Sub-phase What Effort
Π.1 Spill-aware AggregateExec: external sort + run merging to local SSD when hash size > threshold ~2 wk
Π.2 Same for hash join ~2 wk
Π.3 S3 backstop for the "local SSD ran out too" case — chunk the spill to S3 with multipart upload, reuse the [[S3RunLog]] pattern ~2 wk
Π.4 AQE-style retry: if a hash exec spills, restart with higher partition count and skip spilling ~3 wk

Total: ~9 wk for the full surface.

Non-goals

  • Distributed shuffle spilling — overlaps with the Phase Z distributed campaign. That work owns network-side spilling; this phase owns local SSD + S3 spilling for single-host workers.
  • DataFusion's MemoryReservation quota system — DF already has one.
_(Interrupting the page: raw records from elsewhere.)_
-- ==== Sys2Proof/Certificates/Slice0/Obligations.lean ====
section
/-! DEFINITION. The statements for the provers, in the order of OBLIGATIONS.json. `pending`, `port`, `draws` and `cfg` are
the model's own fields (log entries 1, 3, 4 and 6): where a statement names one, that clause is the model's. `s.Inv` and
`Config.Valid` hold the invariants of R22 and the constraints of R6, with the one of log entry 18. -/

open Sys2Proof Sys2Proof.Machine

/-! ### Command words -/

/-- R91, R93, R95: the word of a well-formed command decodes to that command, whatever the limb capacity. -/
def Obligations.EncodeThenDecode : Prop :=
  ∀ (n : Nat) (i : Instr), i.wellFormed n = true → decode n (encode i) = .ok i

/-- R91, R93: a word that decodes is the word of its command, and that command is well-formed. -/
def Obligations.DecodeThenEncode : Prop :=
  ∀ (n : Nat) (w : Word) (i : Instr), decode n w = .ok i → encode i = w ∧ i.wellFormed n = true

/-- R94: a word is a command exactly when it matches a row of R93, it then is that row's command with the operands in the
row's fields, it matches no second row, and no two rows share an opcode. -/
def Obligations.DecodingIsTotalAndExclusive : Prop :=
  (∀ (n : Nat) (w : Word) (i : Instr),
    decode n w = .ok i ↔ ∃ row ∈ commandRows, RowMatches n row w ∧ rowCommand row.1 w = some i) ∧
  (∀ (n : Nat) (w : Word), (∃ i, decode n w = .ok i) ↔ ∃ row ∈ commandRows, RowMatches n row w) ∧
  (∀ (n : Nat) (w : Word), ∀ p ∈ commandRows, ∀ q ∈ commandRows, RowMatches n p w → RowMatches n q w → p = q) ∧
  commandRows.Pairwise (fun p q => p.1 ≠ q.1)

/-- R100: the worked encodings, in every configuration. -/
def Obligations.WorkedEncodings : Prop :=
  ∀ c : Config,
    decode c.n 0x10312000 = .ok (.add 3 1 2) ∧ decode c.n 0x04000001 = .ok (.ldc 0 1) ∧
    decode c.n 0x04700100 = .ok (.ldc 7 256) ∧ decode c.n 0x05200003 = .ok (.setprec 2 3) ∧
    decode c.n 0x20512000 = .ok (.cmp 5 1 2) ∧ decode c.n 0x30400000 = .ok (.parse 4) ∧
    decode c.n 0x31041001 = .ok (.format 4 1 .fix) ∧ decode c.n 0x08100000 = .ok (.fromu64 1 0) ∧
    decode c.n 0x00000000 = .ok .nop ∧ ∀ i, decode c.n 0x10312001 ≠ .ok i

/-! ### Steps -/

/-- R42, R75, R320: when the next host event is a `CMD` write of the word of a command, the step is that command, run on
the state without the event; the port then answers and the unit is not busy. `withFetchWord` makes it the next event. (The
queue of events and the port's answer are the model's, log entries 3 and 4.) -/
def Obligations.StepRunsTheCommand : Prop :=
  (∀ (s : State) (rest : List HostEvent) (w : Word) (i : Instr),
    s.pending = .write .w32 0 w :: rest → decode s.cfg.n w = .ok i →
    step s =
      match exec i { s with pending := rest } with
      | .next t => .next { t with busy := false, port := .written }
      | .fault f => .fault f
      | .refused r => .refused r) ∧
  (∀ (s : State) (w : Word) (i : Instr), decode s.cfg.n w = .ok i →
    step (s.withFetchWord 32 w.toNat) =
      match exec i s with
      | .next t => .next { t with busy := false, port := .written }
      | .fault f => .fault f
      | .refused r => .refused r)

/-- R283: a `CMD` write of an illegal word, or of a `FORMAT` whose count register holds 0, sets `FLAGS.ILL` and changes
nothing else; the port answers as to any write, not with a refusal (the port's answer is the model's, log entry 4). -/
def Obligations.IllegalCommandSetsIll : Prop :=
  (∀ (s : State) (rest : List HostEvent) (w : Word),
    s.pending = .write .w32 0 w :: rest → (¬ ∃ row ∈ commandRows, RowMatches s.cfg.n row w) →
    step s = .next { s with pending := rest, busy := false, port := .written, flags := { s.flags with ill := true } }) ∧
  (∀ (s : State) (rest : List HostEvent) (w : Word) (src : DReg) (x : XReg) (style : Style),
    s.pending = .write .w32 0 w :: rest → decode s.cfg.n w = .ok (.format src x style) → s.readX x = 0 →
    step s = .next { s with pending := rest, busy := false, port := .written, flags := { s.flags with ill := true } })

/-! ### Reset and invariants -/

/-- R56, R310, R312: whatever the state, the reset input gives every piece of the LDU's state its reset value. -/
def Obligations.ResetValues : Prop :=
  ∀ (s : State) (rest : List HostEvent), s.pending = .reset :: rest →
    ∃ t, step s = .next t ∧ (∀ r : DReg, t.readD r = recordOf s.cfg [] 0 false) ∧ (∀ i : XReg, t.readX i = 0) ∧
      (t.flags.dom = false ∧ t.flags.perr = false ∧ t.flags.ill = false) ∧ t.tlen = 0 ∧ t.fexp = 0 ∧ t.finfo = 0 ∧
      t.dsel = 0 ∧ t.busy = false ∧ (∀ a : Nat, t.tbuf.read a = none) ∧ t.cfg = s.cfg ∧ t.pending = rest

/-- R22, R45, R48, R56: the reset state of every configuration R6 allows meets the invariants, and so does the reference
reset state (the reference configuration at reset is the model's choice, log entry 1). -/
def Obligations.ResetMeetsInvariants : Prop :=
  (∀ c : Config, c.Valid → (State.resetWith c).Inv) ∧ State.reset.Inv

/-- R22: every step keeps the invariants: each `D` register stays a stored value (limbs below 10^8, one zero, canonical
infinities and NaN, exponent a multiple of 8 between MINV and MAXV, legal precision), `TLEN` stays in the buffer, the
buffer stays canonical. -/
def Obligations.StepKeepsInvariants : Prop :=
  ∀ s t : State, s.Inv → step s = .next t → t.Inv

/-- R14, R322: from every state that meets the invariants a step completes: no command hangs, none stops the
machine. -/
def Obligations.StepCompletes : Prop :=
  ∀ s : State, s.Inv → Completes (step s)

/-- R6, R75, R311: a step takes exactly the oldest host event and changes no parameter; with no event pending, as after
reset, the LDU executes nothing. (The queue of events is the model's, log entry 3.) -/
def Obligations.StepTakesOneEvent : Prop :=
  (∀ s t : State, step s = .next t → t.pending = s.pending.tail ∧ t.cfg = s.cfg) ∧
  (∀ s : State, s.pending = [] → step s = .next s) ∧ ∀ c : Config, (State.resetWith c).pending = []

/-! ### Flags and frames of all commands -/

/-- R44, R289: no command clears a flag. -/
def Obligations.CommandsOnlySetFlags : Prop :=
  ∀ (i : Instr) (s t : State), exec i s = .next t →
    (s.flags.dom = true → t.flags.dom = true) ∧ (s.flags.perr = true → t.flags.perr = true) ∧
      (s.flags.ill = true → t.flags.ill = true)

/-- R281, R287: a command raises at most one flag: `DOM` only `SQRT` of a NaN or negative value, `PERR` only `PARSE` of a
text outside the grammar, `ILL` only a count of zero of `FORMAT` or an illegal operand of `LDC` or `SETPREC` (that `exec`
takes `ILL` on such an operand, which no word decodes to, is the model's choice, log entry 13). -/
def Obligations.WhichCommandRaisesWhichFlag : Prop :=
  ∀ (i : Instr) (s t : State), exec i s = .next t →
    t.flags = s.flags ∨
    (t.flags = { s.flags with dom := true } ∧
      ∃ d src, i = .sqrt d src ∧ ((s.readD src).cls = .nan ∨ (s.readD src).neg = true)) ∨
    (t.flags = { s.flags with perr := true } ∧
      ∃ d, i = .parse d ∧ (∀ p, ¬ IsNumberText (s.readBytes 0 s.tlen.toNat) p) ∧
        ∀ v, ¬ IsSpecialText s.cfg.n (s.readBytes 0 s.tlen.toNat) v) ∨
    (t.flags = { s.flags with ill := true } ∧
      (i.wellFormed s.cfg.n = false ∨ ∃ src x style, i = .format src x style ∧ s.readX x = 0))

/-- R44, R97, R290: what a command does to the `D` and `X` registers, `TLEN` and the text does not depend on `FLAGS`,
`FEXP`, `FINFO`, `DSEL`, `STATUS` or anything else of the port. -/
def Obligations.CommandsReadOnlyTheirSources : Prop :=
  ∀ (i : Instr) (s s' t : State), SameD s s' → SameX s s' → s'.tlen = s.tlen → s'.tbuf = s.tbuf → s'.cfg = s.cfg →
    s'.draws = s.draws → exec i s = .next t →
    ∃ t', exec i s' = .next t' ∧ SameD t t' ∧ SameX t t' ∧ t'.tlen = t.tlen ∧ SameText t t' ∧ t'.draws = t.draws

/-- R67, R293: no command but `FORMAT` changes a byte of the text buffer, `TLEN`, `FINFO` or `FEXP`; no command changes
`DSEL`, a parameter or the port. -/
def Obligations.OnlyFormatWritesText : Prop :=
  ∀ (i : Instr) (s t : State), exec i s = .next t →
    SamePort s t ∧ ((∀ src x style, i ≠ .format src x style) → SameText s t ∧ SameRecord s t)

/-- R93, R97: a command changes no `D` register but its `D` destination and no `X` register but its `X` destination. -/
def Obligations.CommandsWriteOnlyTheirDestination : Prop :=
  ∀ (i : Instr) (s t : State), exec i s = .next t →
    (∀ r : DReg, destD i ≠ some r → t.readD r = s.readD r) ∧ (∀ x : XReg, destX i ≠ some x → t.readX x = s.readX x)

/-! ### The host port -/

/-- R21: no host read and no host write but one of `CMD` changes a `D` register. -/
def Obligations.HostCannotWriteD : Prop :=
  ∀ (s t : State) (rest : List HostEvent) (width : Width) (off : BitVec 16) (w : Word),
    (s.pending = .read width off :: rest ∨
      (s.pending = .write width off w :: rest ∧ ¬(width = .w32 ∧ off = 0))) →
    step s = .next t → SameD s t

/-- R68: a host read changes nothing of the LDU (only the port's answer, the queue of events and the model's own counter
of free draws differ). -/
def Obligations.PortReadsHaveNoSideEffect : Prop :=
  ∀ (s : State) (rest : List HostEvent) (width : Width) (off : BitVec 16), s.pending = .read width off :: rest →
    ∃ t, step s = .next t ∧ SameD s t ∧ SameX s t ∧ t.flags = s.flags ∧ SameRecord s t ∧ t.tbuf = s.tbuf ∧
      t.dsel = s.dsel ∧ t.busy = s.busy ∧ t.cfg = s.cfg ∧ t.pending = rest

/-- R66, R285: an access that R62 does not map, not 32 bits wide or not at a multiple of 4, is refused: no state changes
and the port answers with an error; every other access is answered with a word, or performed. (The named answer on the port
is the model's form of the bus's error response, log entries 4 and 5.) -/
def Obligations.RefusedAccesses : Prop :=
  (∀ (s : State) (rest : List HostEvent) (width : Width) (off : BitVec 16), s.pending = .read width off :: rest →
    (¬ ReadAccepted s.cfg.tbytes width off.toNat →
      ∃ why, step s = .next { s with pending := rest, port := .refused why }) ∧
    (ReadAccepted s.cfg.tbytes width off.toNat → ∃ t w, step s = .next t ∧ t.port = .data w)) ∧
  (∀ (s : State) (rest : List HostEvent) (width : Width) (off : BitVec 16) (w : Word),
    s.pending = .write width off w :: rest →
    (¬ WriteAccepted s.cfg.tbytes width off.toNat →
      ∃ why, step s = .next { s with pending := rest, port := .refused why }) ∧
    (WriteAccepted s.cfg.tbytes width off.toNat → off ≠ 0 → ∃ t, step s = .next t ∧ t.port = .written))

/-- R44: a host write to `FLAGS` clears the bits written as 1 and changes nothing else; a read gives `DOM` in bit 0,
`PERR` in bit 1, `ILL` in bit 3 and 0 in every other bit. -/
def Obligations.FlagsRegister : Prop :=
  (∀ (s : State) (rest : List HostEvent) (w : Word), s.pending = .write .w32 0x0008 w :: rest →
    step s = .next { s with
      pending := rest, port := .written
      flags := { dom := s.flags.dom && !w.getLsbD 0, perr := s.flags.perr && !w.getLsbD 1,
                 ill := s.flags.ill && !w.getLsbD 3 } }) ∧
  (∀ (s : State) (rest : List HostEvent), s.pending = .read .w32 0x0008 :: rest →
    ∃ t w, step s = .next t ∧ t.port = .data w ∧ w.getLsbD 0 = s.flags.dom ∧ w.getLsbD 1 = s.flags.perr ∧
      w.getLsbD 3 = s.flags.ill ∧ ∀ i, i ≠ 0 → i ≠ 1 → i ≠ 3 → w.getLsbD i = false)

/-- R45: a host write of `w` to `TLEN` stores `min(w, TBYTES)` and changes nothing else; a read gives it in bits 15:0. -/
def Obligations.TlenRegister : Prop :=
  (∀ (s : State) (rest : List HostEvent) (w : Word), s.cfg.Valid → s.pending = .write .w32 0x000C w :: rest →
    ∃ len : BitVec 16, len.toNat = min w.toNat s.cfg.tbytes ∧
      step s = .next { s with pending := rest, port := .written, tlen := len }) ∧
  (∀ (s : State) (rest : List HostEvent), s.pending = .read .w32 0x000C :: rest →
    ∃ t w, step s = .next t ∧ t.port = .data w ∧ w.toNat = s.tlen.toNat)

/-- R63: a write to `XL[i]` replaces bits 31:0 of `X[i]` and leaves bits 63:32, a write to `XH[i]` the other way round;
nothing else changes; reads give the halves, the low word at the lower offset. (The port's answers are the model's, log
entry 4.) -/
def Obligations.XWindow : Prop :=
  (∀ (s : State) (rest : List HostEvent) (i : XReg) (w : Word),
    s.pending = .write .w32 (BitVec.ofNat 16 (0x100 + 8 * i.toNat)) w :: rest →
    ∃ t, step s = .next t ∧ (t.readX i).extractLsb' 0 32 = w ∧
      (t.readX i).extractLsb' 32 32 = (s.readX i).extractLsb' 32 32 ∧
      OnlyX i { s with pending := rest, port := .written } t) ∧
  (∀ (s : State) (rest : List HostEvent) (i : XReg) (w : Word),
    s.pending = .write .w32 (BitVec.ofNat 16 (0x104 + 8 * i.toNat)) w :: rest →
    ∃ t, step s = .next t ∧ (t.readX i).extractLsb' 32 32 = w ∧
      (t.readX i).extractLsb' 0 32 = (s.readX i).extractLsb' 0 32 ∧
      OnlyX i { s with pending := rest, port := .written } t) ∧
  (∀ (s : State) (rest : List HostEvent) (i : XReg),
    (s.pending = .read .w32 (BitVec.ofNat 16 (0x100 + 8 * i.toNat)) :: rest →
      ∃ t, step s = .next t ∧ t.port = .data ((s.readX i).extractLsb' 0 32)) ∧
    (s.pending = .read .w32 (BitVec.ofNat 16 (0x104 + 8 * i.toNat)) :: rest →
      ∃ t, step s = .next t ∧ t.port = .data ((s.readX i).extractLsb' 32 32)))

/-- R64: the word at `0x8000 + 4*j` holds `TBUF[4j]` in bits 7:0 up to `TBUF[4j+3]` in bits 31:24; a write stores all
four bytes and no other, a read of four bytes that were written gives them. (The port's answers are the model's, log
entry 4.) -/
def Obligations.TextWindow : Prop :=
  (∀ (s : State) (rest : List HostEvent) (j : Nat) (w : Word), s.Inv → 4 * j < s.cfg.tbytes →
    s.pending = .write .w32 (BitVec.ofNat 16 (0x8000 + 4 * j)) w :: rest →
    ∃ t, step s = .next t ∧ (∀ k < 4, t.tbuf.read (4 * j + k) = some (w.extractLsb' (8 * k) 8)) ∧
      (∀ a, (a < 4 * j ∨ 4 * j + 4 ≤ a) → t.tbuf.read a = s.tbuf.read a) ∧
      SameD s t ∧ SameX s t ∧ t.flags = s.flags ∧ SameRecord s t ∧
      SamePort { s with pending := rest, port := .written } t) ∧
  (∀ (s : State) (rest : List HostEvent) (j : Nat) (b : Nat → Byte), s.Inv → 4 * j < s.cfg.tbytes →
    (∀ k < 4, s.tbuf.read (4 * j + k) = some (b k)) →
    s.pending = .read .w32 (BitVec.ofNat 16 (0x8000 + 4 * j)) :: rest →
    ∃ t w, step s = .next t ∧ t.port = .data w ∧ ∀ k < 4, w.extractLsb' (8 * k) 8 = b k)

/-- R48: `DSEL` keeps bits 3:0 and 31:16 of a written word and reads 0 elsewhere; `DLIMB`, `DEXPL`, `DEXPH` and `DMETA`
read the selected limb, the sign-extended exponent and `neg`, `cls`, `prec` of the selected register. -/
def Obligations.ObservationWindow : Prop :=
  (∀ (s : State) (rest : List HostEvent) (w : Word), s.pending = .write .w32 0x0040 w :: rest →
    ∃ sel : BitVec 32, step s = .next { s with pending := rest, port := .written, dsel := sel } ∧
      ∀ i, sel.getLsbD i = (w.getLsbD i && (decide (i < 4) || decide (16 ≤ i)))) ∧
  (∀ (s : State) (rest : List HostEvent), s.Inv → s.pending = .read .w32 0x0040 :: rest →
    ∃ t, step s = .next t ∧ t.port = .data s.dsel) ∧
  (∀ (s : State) (rest : List HostEvent), s.Inv → s.pending = .read .w32 0x0044 :: rest →
    ∃ t, step s = .next t ∧
      t.port = .data ((s.readD (s.dsel.extractLsb' 0 4)).limbs.getD (s.dsel.extractLsb' 16 16).toNat 0)) ∧
  (∀ (s : State) (rest : List HostEvent), s.Inv →
    ∃ lo hi : Word, (hi ++ lo : BitVec 64).toInt = (s.readD (s.dsel.extractLsb' 0 4)).exp ∧
      (s.pending = .read .w32 0x0048 :: rest → ∃ t, step s = .next t ∧ t.port = .data lo) ∧
      (s.pending = .read .w32 0x004C :: rest → ∃ t, step s = .next t ∧ t.port = .data hi)) ∧
  (∀ (s : State) (rest : List HostEvent), s.pending = .read .w32 0x0050 :: rest →
    ∃ t w, step s = .next t ∧ t.port = .data w ∧ w.getLsbD 0 = (s.readD (s.dsel.extractLsb' 0 4)).neg ∧
      (w.extractLsb' 1 2).toNat = (s.readD (s.dsel.extractLsb' 0 4)).cls.code ∧ w.extractLsb' 3 13 = 0 ∧
      w.extractLsb' 16 16 = (s.readD (s.dsel.extractLsb' 0 4)).prec)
We integrate, not replace.

Gate

  • TPC-H SF=100 (~75 GB) runs to completion on a 16 GB t3.xlarge without OOM
  • Comparison: how does our spilling overhead compare to DuckDB and Spark at SF=100? (Industry knows Spark's spilling is heavyweight, DuckDB's is competitive)

What we don't know yet

  • The right threshold for spill decision (memory pressure %? hash cardinality estimate?)
  • Whether we need our own spill format or can reuse Arrow IPC
  • How aggressive the AQE retry should be

These get scoped in the planning doc proper.

Sequencing

  • Prerequisites: none — independent of Σ.G + Φ. Could start any time after the current AWS campaign closes out.
  • Why we defer: Σ.G + Φ deliver visible wins on existing TPC-H numbers, which the team needs to validate direction. Π pays off on workloads we don't currently benchmark (SF=100+). Lower immediate signal-to-effort.